## [WHAT YOU WILL DO]
When a line of the entries contains "hrow", please list that line.

## [SUPPLIED RECORDS]

/-- A number that checks 6 and 7 accept, and whose write succeeds at once. -/
theorem written_of_numberWrite {s : State} {w : Wr} {i : BitVec 16} {j : BitVec 8} {r : Row} {p : State → Prop}
    (ha : s.admits w (i.toNat * 256 + j.toNat)) (hr : findRow i.toNat j.toNat = some r) (hlen : w.data.length = r.ty.size)
    (hsize : 0 < r.ty.size) (hcode : (s.arrived w).valueCode r i.toNat j.toNat (leNat w.data) = 0)
    (hk : AnsweredAtOnce (i.toNat * 256 + j.toNat))
    (hok : ((s.arrived w).numberWrite w.vd r (i.toNat * 256 + j.toNat) (leNat w.data)).code = 0)
    (hsec : ((s.arrived w).numberWrite w.vd r (i.toNat * 256 + j.toNat) (leNat w.data)).st.sec = (s.arrived w).sec)
    (hp : p ((s.arrived w).numberWrite w.vd r (i.toNat * 256 + j.toNat) (leNat w.data)).st) :
    Written (.objectWrite w i j) s w (i.toNat * 256 + j.toNat) p := by
  obtain ⟨hstore, hcommit, hcmd⟩ := hk
  rw [objectKey_div, objectKey_mod] at hcmd
  refine written_of_writeValue ha hr (fun ctx => ?_) hsec hp
  rw [State.writeValue_number hsize hlen hcode hstore hcommit hcmd, hok]

/-! ### Message data -/

/-- The row of MO_DATA: an octet string of up to 64 bytes. -/
theorem moData_rows : ∀ c : Fin 4, ∀ r ∈ rowsOf (0x2714 + 16 * c), r.hasIdx (0x2714 + 16 * c) = true →
    r.ty.size = 0 ∧ ∀ m : Fin 65, lengthOk r m = true := by decide +kernel

/-- A write that check 4 lets through is one of an object that exists. -/
theorem State.exists_row_of_writeAccess {s : State} {role : Role} {i j : Nat} (h : s.writeAccess role i j = 0) :
    ∃ r, findRow i j = some r := by
  unfold State.writeAccess at h
  split at h
  · exact absurd h (by decide)
  · split at h
    · split at h <;> exact absurd h (by decide)
    · exact ⟨_, ‹_›⟩

/-- Octets stored are what the object holds. -/
theorem State.wrBlob_blob (s : State) (k : Nat) (b : Bytes) : (s.wrBlob k b).blob k = b := by
  have hnone (l : List (Nat × Bytes)) (h : ∀ e ∈ l, e.1 ≠ k) : l.find? (fun e => e.1 == k) = none :=
    List.find?_eq_none.mpr fun e he => by simpa using h e he
  unfold State.wrBlob State.blob
  cases b with
  | nil =>
    dsimp only [List.isEmpty]
    rw [if_pos rfl, hnone _ (by simp)]
    rfl
  | cons x b =>
    dsimp only [List.isEmpty]
    rw [if_neg Bool.false_ne_true, List.find?_append, hnone _ (by simp), List.find?_cons_of_pos (by simp)]
    rfl

/-- MO_DATA reads the octets stored. -/
theorem State.octets_moData (s : State) (c : Fin 4) (n : Fin 128) : s.octets (MO_DATA c n) = s.blob (MO_DATA c n) := by
  have hk : 0x271401 ≤ MO_DATA c n ∧ MO_DATA c n < 0x274500 := by
    unfold MO_DATA
    omega
  unfold State.octets
  split
  case h_17 =>
    dsimp only
    rw [if_neg (by omega), if_neg (by omega), if_neg (by omega)]
  all_goals omega

/-- MO_DATA written is stored as octets. -/
theorem State.octetWrite_moData (s : State) (session : Nat) (vd : Verdict) (c : Fin 4) (n : Fin 128) (b : Bytes) :
    s.octetWrite session vd (MO_DATA c n) b = okRes (s.wrBlob (MO_DATA c n) b) := by
  have hk : 0x271401 ≤ MO_DATA c n ∧ MO_DATA c n < 0x274500 := by
    unfold MO_DATA
    omega
  unfold State.octetWrite PKT_PACKET_IN FW_IMAGE CAL_IMPORT
  dsimp only
  rw [if_neg (by omega), if_neg (by omega), if_neg (by omega), if_neg (by omega), if_neg (by omega), if_neg (by omega),
    if_neg (by omega)]

/-- MO_DATA takes the bytes written to it (R518). -/
theorem written_moData {s : State} {w : Wr} (c : Fin 4) (n : Fin 128) (ha : s.admits w (MO_DATA c n)) (hlen : w.data.length ≤ 64) :
    Written (.objectWrite w (BitVec.ofNat 16 (MO_DATA c n / 256)) (BitVec.ofNat 8 (MO_DATA c n % 256))) s w (MO_DATA c n) fun u =>
      u.octets (MO_DATA c n) = w.data ∧ (s.arrived w).onlyIn [.blobs] u := by
  obtain ⟨r, hr⟩ := State.exists_row_of_writeAccess ha.2.2.2.1
  have hi : MO_DATA c n / 256 = 0x2714 + 16 * c := by
    unfold MO_DATA
    omega
  have hrow := findRow_eq_some hr
  rw [hi] at hrow
  obtain ⟨hsize, hlens⟩ := moData_rows c r hrow.1 hrow.2.2
  have hI : (BitVec.ofNat 16 (MO_DATA c n / 256)).toNat = MO_DATA c n / 256 := by
    rw [BitVec.toNat_ofNat]
    omega
  have hJ : (BitVec.ofNat 8 (MO_DATA c n % 256)).toNat = MO_DATA c n % 256 := by
    rw [BitVec.toNat_ofNat]
    omega
  have hk : (BitVec.ofNat 16 (MO_DATA c n / 256)).toNat * 256 + (BitVec.ofNat 8 (MO_DATA c n % 256)).toNat = MO_DATA c n := by
    omega
  have h := written_of_writeValue (u := (s.arrived w).wrBlob (MO_DATA c n) w.data)
    (p := fun u => u.octets (MO_DATA c n) = w.data ∧ (s.arrived w).onlyIn [.blobs] u)
    (i := BitVec.ofNat 16 (MO_DATA c n / 256)) (j := BitVec.ofNat 8 (MO_DATA c n % 256)) (hk.symm ▸ ha) (r := r)
    (by rw [hI, hJ]; exact hr) (fun ctx => ?_) ((State.wrBlob_keeps ..).same .sec rfl)
    ⟨(State.octets_moData ..).trans (State.wrBlob_blob ..), Keeps.onlyIn (State.wrBlob_keeps ..)⟩
  · rwa [hk] at h
  · have hl : lengthOk r w.data.length = true := hlens ⟨w.data.length, by omega⟩
    unfold State.writeValue
    dsimp only
    rw [hl, Bool.not_true, if_neg Bool.false_ne_true, if_pos hsize, hk, State.octetWrite_moData]
    rfl

/-! ### Rows that stand for one write -/

/-- A row that stands for one write does what the write of its object does. -/
theorem exec_of_isWrite {w : Wr} {c : Instr} {k : Nat} (h : Claims.isWrite w c k) (s : State) :
    exec c s = .next (s.rowWrite w k w.data) := by
  unfold Claims.isWrite at h
  rcases h with ⟨rfl, rfl⟩ | ⟨rfl, rfl⟩ | ⟨rfl, rfl⟩ | ⟨rfl, rfl⟩ | ⟨rfl, rfl⟩ | ⟨rfl, rfl⟩ | ⟨rfl, rfl⟩ | ⟨rfl, rfl⟩ | ⟨rfl, rfl⟩ |
    ⟨rfl, rfl⟩ | ⟨rfl, rfl⟩ | ⟨rfl, rfl⟩ | ⟨rfl, rfl⟩ | ⟨rfl, rfl⟩ | ⟨rfl, rfl⟩ | ⟨rfl, rfl⟩ | ⟨rfl, rfl⟩ | ⟨rfl, rfl⟩ | ⟨rfl, rfl⟩ |
    ⟨rfl, rfl⟩ | ⟨rfl, rfl⟩ | ⟨rfl, rfl⟩ | ⟨rfl, rfl⟩ |
    ⟨n, ⟨rfl, rfl⟩ | ⟨rfl, rfl⟩⟩ |
    ⟨n, ⟨rfl, rfl⟩ | ⟨rfl, rfl⟩ | ⟨rfl, rfl⟩ | ⟨rfl, rfl⟩ | ⟨rfl, rfl⟩⟩ |
    ⟨n, ⟨rfl, rfl⟩ | ⟨rfl, rfl⟩ | ⟨rfl, rfl⟩ | ⟨rfl, rfl⟩ | ⟨rfl, rfl⟩⟩ |
    ⟨l, rfl, rfl⟩ | ⟨p, rfl, rfl⟩ | ⟨t, ⟨rfl, rfl⟩ | ⟨rfl, rfl⟩⟩ <;> rfl

/-- COMMAND written with a code, a SEQ and 0. -/
theorem exec_badCommand {w : Wr} {n : Fin 32} {code q : BitVec 8} (h : w.data = [code, q, 0, 0]) (s : State) :
    exec (.badCommand w n code q) s = .next (s.rowWrite w (AX_COMMAND n) w.data) := by
  have hb (x : BitVec 8) : leBytes 1 x.toNat = [x] := by simp [leBytes]
  have hdata : leBytes 1 code.toNat ++ leBytes 1 q.toNat ++ [0, 0] = w.data := by rw [hb, hb, h]; rfl
  show Host.Outcome.next (s.rowWrite w (AX_COMMAND n) (leBytes 1 code.toNat ++ leBytes 1 q.toNat ++ [0, 0])) = _
  rw [hdata]

/-! ### A transfer without a segment for 1 s -/

/-- A transfer as its timeout leaves it, if it is the one named: abandoned once its last segment is 1 s old (R448). -/
def Xfer.timedOut (chan : Chan) (session key : Nat) (now : Int) (x : Xfer) : Xfer :=
  if x.chan = chan ∧ x.session = session ∧ x.key = key ∧ x.seenAt + (secU : Int) ≤ now then { x with abandoned := true, buf := [] }
  else x

/-- The transfers of a requester after a timeout. -/
theorem State.xfer_timedOut (s : State) (chan : Chan) (session key : Nat) (c : Ctx) (write : Bool) :
    (s.modDict (fun d => { d with xfers := d.xfers.map (Xfer.timedOut chan session key s.clock) })).xfer c write =
      (s.xfer c write).map (Xfer.timedOut chan session key s.clock) := by
  unfold State.xfer State.modDict
  dsimp only
  rw [List.find?_map]
  congr 2
  funext x
  unfold Xfer.timedOut
  dsimp only [Function.comp]
  split <;> rfl

/-- The fields of a transfer that is found. -/
theorem State.xfer_eq_some {s : State} {c : Ctx} {write : Bool} {x : Xfer} (h : s.xfer c write = some x) :
    x.chan = c.chan ∧ x.session = c.session ∧ x.key = c.index * 256 + c.sub := by
  have hp := List.find?_some h
  simp only [Bool.and_eq_true, beq_iff_eq] at hp
  obtain ⟨⟨⟨hchan, hsession⟩, hkey⟩, -⟩ := hp
  exact ⟨hchan, hsession, hkey⟩

/-- The transfer named is abandoned once its last segment is 1 s old. -/
theorem Xfer.timedOut_named {x : Xfer} {chan : Chan} {session key : Nat} {now : Int}
    (h : x.chan = chan ∧ x.session = session ∧ x.key = key) : x.timedOut chan session key now =
      if x.seenAt + 4294967296000000000 ≤ now then { x with abandoned := true, buf := [] } else x := by
  obtain ⟨rfl, rfl, rfl⟩ := h
  simp only [Xfer.timedOut, true_and]
  rfl

/-- Every other transfer stays. -/
theorem Xfer.timedOut_other {x : Xfer} {chan chan' : Chan} {session session' key key' : Nat} {now : Int}
    (h : x.chan = chan' ∧ x.session = session' ∧ x.key = key') (hne : chan' ≠ chan ∨ session' ≠ session ∨ key' ≠ key) :
    x.timedOut chan session key now = x := by
  obtain ⟨rfl, rfl, rfl⟩ := h
  exact if_neg fun ⟨hchan, hsession, hkey, _⟩ => by simp [hchan, hsession, hkey] at hne

/-- A timeout changes the transfer it names and no other (R448). -/
theorem segmentTimeout_completes (s : State) (chan : Chan) (session i : BitVec 16) (j : BitVec 8) :
    Completes (.segmentTimeout chan session i j) s fun t =>
      s.onlyIn [.dict] t ∧ t.dict.xfers.length = s.dict.xfers.length ∧
      ∀ (c : Ctx) (write : Bool),
        t.xfer c write = (s.xfer c write).map (Xfer.timedOut chan session.toNat (i.toNat * 256 + j.toNat) s.clock) := by
  obtain ⟨t, ht, hk⟩ := exec_keeps (.segmentTimeout chan session i j) s
  refine ⟨t, ht, Keeps.onlyIn hk, ?_⟩
  obtain rfl := Host.Outcome.next.inj ht
  exact ⟨List.length_map .., fun c write => State.xfer_timedOut s chan session.toNat (i.toNat * 256 + j.toNat) c write⟩

/-! ### What an accepted write leaves -/

/-- A persistent number reads back what was written, its reserved bits 0, and no value in force changes (R443, R4). -/
theorem written_persistent {s : State} {w : Wr} {i : BitVec 16} {j : BitVec 8} {r : Row}
    (ha : s.admits w (i.toNat * 256 + j.toNat)) (hr : findRow i.toNat j.toNat = some r) (hlen : w.data.length = r.ty.size)
    (hcode : (s.arrived w).valueCode r i.toNat j.toNat (leNat w.data) = 0) (hp : r.persistent = true)
    (hcc : ∀ n : Fin 16, i.toNat * 256 + j.toNat ≠ CC_MODE n) (hsize : 0 < r.ty.size) :
    Written (.objectWrite w i j) s w (i.toNat * 256 + j.toNat) fun u => u.force = s.force ∧
      u.rd (i.toNat * 256 + j.toNat) = r.rng.kept (leNat w.data) := by
  have hrow := findRow_objectKey hr
  have hpk : persistentKey (i.toNat * 256 + j.toNat) = true := by rw [persistentKey, hrow]; exact hp
  have hstate := State.writeState_of_writeAccess ha.2.2.2.1
  rw [Nat.div_add_mod'] at hstate
  obtain ⟨hok, hrd, hforce, hsec⟩ := State.numberWrite_stores (vd := w.vd) (leNat w.data) hrow hp hcc hstate
  exact written_of_numberWrite ha hr hlen hsize hcode (answeredAtOnce_of_persistent hpk hcc) hok hsec
    ⟨hforce.trans (State.arrived_force s w), hrd⟩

## [EXPECTED ANSWER]
  have hrow := findRow_eq_some hr
  rw [hi] at hrow
  obtain ⟨hsize, hlens⟩ := moData_rows c r hrow.1 hrow.2.2
  have hrow := findRow_objectKey hr
  have hpk : persistentKey (i.toNat * 256 + j.toNat) = true := by rw [persistentKey, hrow]; exact hp
  obtain ⟨hok, hrd, hforce, hsec⟩ := State.numberWrite_stores (vd := w.vd) (leNat w.data) hrow hp hcc hstate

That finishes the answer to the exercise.